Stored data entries
=-=-=-=-=

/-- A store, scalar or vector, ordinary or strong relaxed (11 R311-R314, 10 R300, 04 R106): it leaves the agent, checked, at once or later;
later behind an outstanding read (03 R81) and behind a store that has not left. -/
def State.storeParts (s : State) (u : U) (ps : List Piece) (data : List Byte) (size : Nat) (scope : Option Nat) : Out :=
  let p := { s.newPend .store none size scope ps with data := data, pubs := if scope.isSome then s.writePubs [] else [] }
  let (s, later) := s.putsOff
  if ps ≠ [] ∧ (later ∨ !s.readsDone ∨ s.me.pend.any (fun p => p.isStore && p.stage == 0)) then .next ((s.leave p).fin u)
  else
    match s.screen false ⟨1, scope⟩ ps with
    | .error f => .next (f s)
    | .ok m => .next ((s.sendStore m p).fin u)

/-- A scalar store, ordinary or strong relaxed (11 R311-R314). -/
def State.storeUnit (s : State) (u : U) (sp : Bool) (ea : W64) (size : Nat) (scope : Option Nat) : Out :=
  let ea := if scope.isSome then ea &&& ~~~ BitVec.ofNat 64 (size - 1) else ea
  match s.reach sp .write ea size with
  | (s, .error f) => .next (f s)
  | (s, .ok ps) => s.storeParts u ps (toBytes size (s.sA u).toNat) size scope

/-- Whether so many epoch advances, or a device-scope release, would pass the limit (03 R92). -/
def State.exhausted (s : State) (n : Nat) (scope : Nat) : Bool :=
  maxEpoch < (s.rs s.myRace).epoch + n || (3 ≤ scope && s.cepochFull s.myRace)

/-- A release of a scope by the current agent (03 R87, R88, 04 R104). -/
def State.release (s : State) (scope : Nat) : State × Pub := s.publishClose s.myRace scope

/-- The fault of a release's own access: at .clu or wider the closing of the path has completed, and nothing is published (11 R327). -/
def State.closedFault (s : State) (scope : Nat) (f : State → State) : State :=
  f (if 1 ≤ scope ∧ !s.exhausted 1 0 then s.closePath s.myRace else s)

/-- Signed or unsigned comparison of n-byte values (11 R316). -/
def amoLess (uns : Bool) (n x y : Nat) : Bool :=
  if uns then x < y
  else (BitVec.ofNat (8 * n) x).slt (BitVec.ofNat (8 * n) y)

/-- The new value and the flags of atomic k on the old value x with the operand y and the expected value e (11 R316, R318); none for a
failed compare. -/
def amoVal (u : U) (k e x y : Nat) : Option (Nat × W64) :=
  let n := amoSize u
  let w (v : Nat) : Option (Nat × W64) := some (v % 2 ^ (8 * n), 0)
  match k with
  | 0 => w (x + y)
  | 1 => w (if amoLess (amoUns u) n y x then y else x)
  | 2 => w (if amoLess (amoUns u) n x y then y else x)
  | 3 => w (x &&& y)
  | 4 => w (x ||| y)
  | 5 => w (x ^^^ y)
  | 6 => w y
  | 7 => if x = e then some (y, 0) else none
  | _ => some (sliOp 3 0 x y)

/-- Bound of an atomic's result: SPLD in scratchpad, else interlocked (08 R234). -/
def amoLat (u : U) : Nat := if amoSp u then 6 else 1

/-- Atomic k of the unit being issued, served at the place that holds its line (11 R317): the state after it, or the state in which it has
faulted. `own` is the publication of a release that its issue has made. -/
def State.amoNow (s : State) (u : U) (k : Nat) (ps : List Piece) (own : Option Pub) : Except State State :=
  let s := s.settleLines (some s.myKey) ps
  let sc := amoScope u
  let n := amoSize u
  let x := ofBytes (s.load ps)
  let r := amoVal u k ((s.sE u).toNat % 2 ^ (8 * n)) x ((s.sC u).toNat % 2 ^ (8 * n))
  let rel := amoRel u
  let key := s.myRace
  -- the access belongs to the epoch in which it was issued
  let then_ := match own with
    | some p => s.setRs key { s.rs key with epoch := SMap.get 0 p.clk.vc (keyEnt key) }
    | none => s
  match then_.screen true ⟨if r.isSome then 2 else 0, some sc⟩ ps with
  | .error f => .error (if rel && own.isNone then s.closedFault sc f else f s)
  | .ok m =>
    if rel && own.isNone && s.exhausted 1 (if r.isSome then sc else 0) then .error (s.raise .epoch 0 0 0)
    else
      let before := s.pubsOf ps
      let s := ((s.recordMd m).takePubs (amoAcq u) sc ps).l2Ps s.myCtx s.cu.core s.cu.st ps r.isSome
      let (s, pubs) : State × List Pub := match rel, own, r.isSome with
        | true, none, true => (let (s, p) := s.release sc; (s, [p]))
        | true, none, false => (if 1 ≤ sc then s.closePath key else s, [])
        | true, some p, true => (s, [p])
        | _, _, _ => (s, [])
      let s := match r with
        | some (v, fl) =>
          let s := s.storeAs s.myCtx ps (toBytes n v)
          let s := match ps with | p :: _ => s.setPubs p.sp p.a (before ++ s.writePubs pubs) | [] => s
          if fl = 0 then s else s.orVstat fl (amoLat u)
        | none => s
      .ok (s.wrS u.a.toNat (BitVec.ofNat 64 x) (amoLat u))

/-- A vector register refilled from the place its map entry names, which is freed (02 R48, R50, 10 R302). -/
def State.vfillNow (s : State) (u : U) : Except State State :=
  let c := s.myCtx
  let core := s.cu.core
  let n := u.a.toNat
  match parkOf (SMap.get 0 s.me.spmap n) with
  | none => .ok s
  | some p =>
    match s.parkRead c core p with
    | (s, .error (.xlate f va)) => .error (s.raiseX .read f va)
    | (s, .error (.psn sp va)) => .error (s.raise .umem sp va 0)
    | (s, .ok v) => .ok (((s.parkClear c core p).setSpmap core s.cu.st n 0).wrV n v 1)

=-=-=-=-=

- _Exercise goal_
Where a line of the data above includes the string "toBytes", pull it out.

- _Task answer_
  | (s, .ok ps) => s.storeParts u ps (toBytes size (s.sA u).toNat) size scope
          let s := s.storeAs s.myCtx ps (toBytes n v)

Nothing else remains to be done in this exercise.